● **What you are asked to do**
Start with the first line of the records below. Output each line exactly, ending with the one that contains "as a whole -/".

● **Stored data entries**
-- Opening Marker --
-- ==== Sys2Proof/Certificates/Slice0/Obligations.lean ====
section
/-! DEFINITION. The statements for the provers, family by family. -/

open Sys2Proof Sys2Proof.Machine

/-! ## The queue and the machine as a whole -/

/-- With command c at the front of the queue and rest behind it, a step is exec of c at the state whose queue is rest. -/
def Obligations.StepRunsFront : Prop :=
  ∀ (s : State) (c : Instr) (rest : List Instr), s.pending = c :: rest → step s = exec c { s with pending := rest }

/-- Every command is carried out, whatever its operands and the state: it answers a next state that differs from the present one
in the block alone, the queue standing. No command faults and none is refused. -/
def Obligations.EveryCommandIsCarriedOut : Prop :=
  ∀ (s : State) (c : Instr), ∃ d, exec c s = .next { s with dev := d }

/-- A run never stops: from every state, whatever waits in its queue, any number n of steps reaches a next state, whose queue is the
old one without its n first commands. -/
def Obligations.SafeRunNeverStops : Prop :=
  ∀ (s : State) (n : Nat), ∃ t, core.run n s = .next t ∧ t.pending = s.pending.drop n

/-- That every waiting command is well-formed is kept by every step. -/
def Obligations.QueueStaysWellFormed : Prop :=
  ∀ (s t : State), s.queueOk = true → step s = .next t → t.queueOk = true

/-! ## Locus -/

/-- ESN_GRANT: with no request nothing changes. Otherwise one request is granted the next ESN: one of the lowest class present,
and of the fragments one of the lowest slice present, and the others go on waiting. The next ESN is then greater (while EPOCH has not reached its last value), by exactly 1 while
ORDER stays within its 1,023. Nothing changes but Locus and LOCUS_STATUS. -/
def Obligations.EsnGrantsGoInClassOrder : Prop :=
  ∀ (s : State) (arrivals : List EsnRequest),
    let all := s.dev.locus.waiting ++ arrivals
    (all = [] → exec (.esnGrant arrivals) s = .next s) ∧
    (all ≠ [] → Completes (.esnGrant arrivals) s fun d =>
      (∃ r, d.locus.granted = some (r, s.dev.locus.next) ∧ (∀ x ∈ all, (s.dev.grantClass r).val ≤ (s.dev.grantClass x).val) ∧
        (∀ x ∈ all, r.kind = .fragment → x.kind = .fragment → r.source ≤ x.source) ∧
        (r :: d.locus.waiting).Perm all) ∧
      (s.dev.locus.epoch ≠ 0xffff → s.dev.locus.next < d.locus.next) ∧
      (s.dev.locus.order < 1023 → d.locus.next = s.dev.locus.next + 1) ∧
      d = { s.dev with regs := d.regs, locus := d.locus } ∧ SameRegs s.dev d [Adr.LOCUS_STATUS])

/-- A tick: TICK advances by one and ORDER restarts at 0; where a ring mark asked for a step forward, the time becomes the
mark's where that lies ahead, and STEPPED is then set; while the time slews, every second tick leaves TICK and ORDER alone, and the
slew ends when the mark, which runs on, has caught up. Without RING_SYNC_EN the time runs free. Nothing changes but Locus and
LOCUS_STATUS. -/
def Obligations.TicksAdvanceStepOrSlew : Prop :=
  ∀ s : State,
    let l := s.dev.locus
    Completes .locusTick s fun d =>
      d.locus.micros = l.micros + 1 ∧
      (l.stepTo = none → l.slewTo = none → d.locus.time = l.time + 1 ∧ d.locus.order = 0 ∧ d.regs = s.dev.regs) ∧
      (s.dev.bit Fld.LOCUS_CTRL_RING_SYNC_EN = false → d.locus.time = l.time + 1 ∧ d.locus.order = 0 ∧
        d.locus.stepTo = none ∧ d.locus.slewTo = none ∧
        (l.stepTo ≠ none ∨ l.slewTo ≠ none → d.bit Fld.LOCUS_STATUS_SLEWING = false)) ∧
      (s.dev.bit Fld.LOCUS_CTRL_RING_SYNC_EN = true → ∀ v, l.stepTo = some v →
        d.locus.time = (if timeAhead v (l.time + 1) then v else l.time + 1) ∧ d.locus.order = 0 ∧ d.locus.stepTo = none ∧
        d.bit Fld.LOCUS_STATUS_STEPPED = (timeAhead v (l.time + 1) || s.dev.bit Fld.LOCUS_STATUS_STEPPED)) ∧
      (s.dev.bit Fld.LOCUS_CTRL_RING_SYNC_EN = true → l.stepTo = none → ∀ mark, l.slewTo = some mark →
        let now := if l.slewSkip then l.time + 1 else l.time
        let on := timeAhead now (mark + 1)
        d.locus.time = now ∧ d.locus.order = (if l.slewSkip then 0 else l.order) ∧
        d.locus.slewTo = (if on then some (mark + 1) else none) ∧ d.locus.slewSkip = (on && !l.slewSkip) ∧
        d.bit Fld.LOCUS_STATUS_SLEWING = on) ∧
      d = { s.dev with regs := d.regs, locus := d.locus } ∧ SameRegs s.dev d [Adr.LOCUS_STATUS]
-- Closing Marker --
● **Problem solution**
-- ==== Sys2Proof/Certificates/Slice0/Obligations.lean ====
section
/-! DEFINITION. The statements for the provers, family by family. -/

open Sys2Proof Sys2Proof.Machine

/-! ## The queue and the machine as a whole -/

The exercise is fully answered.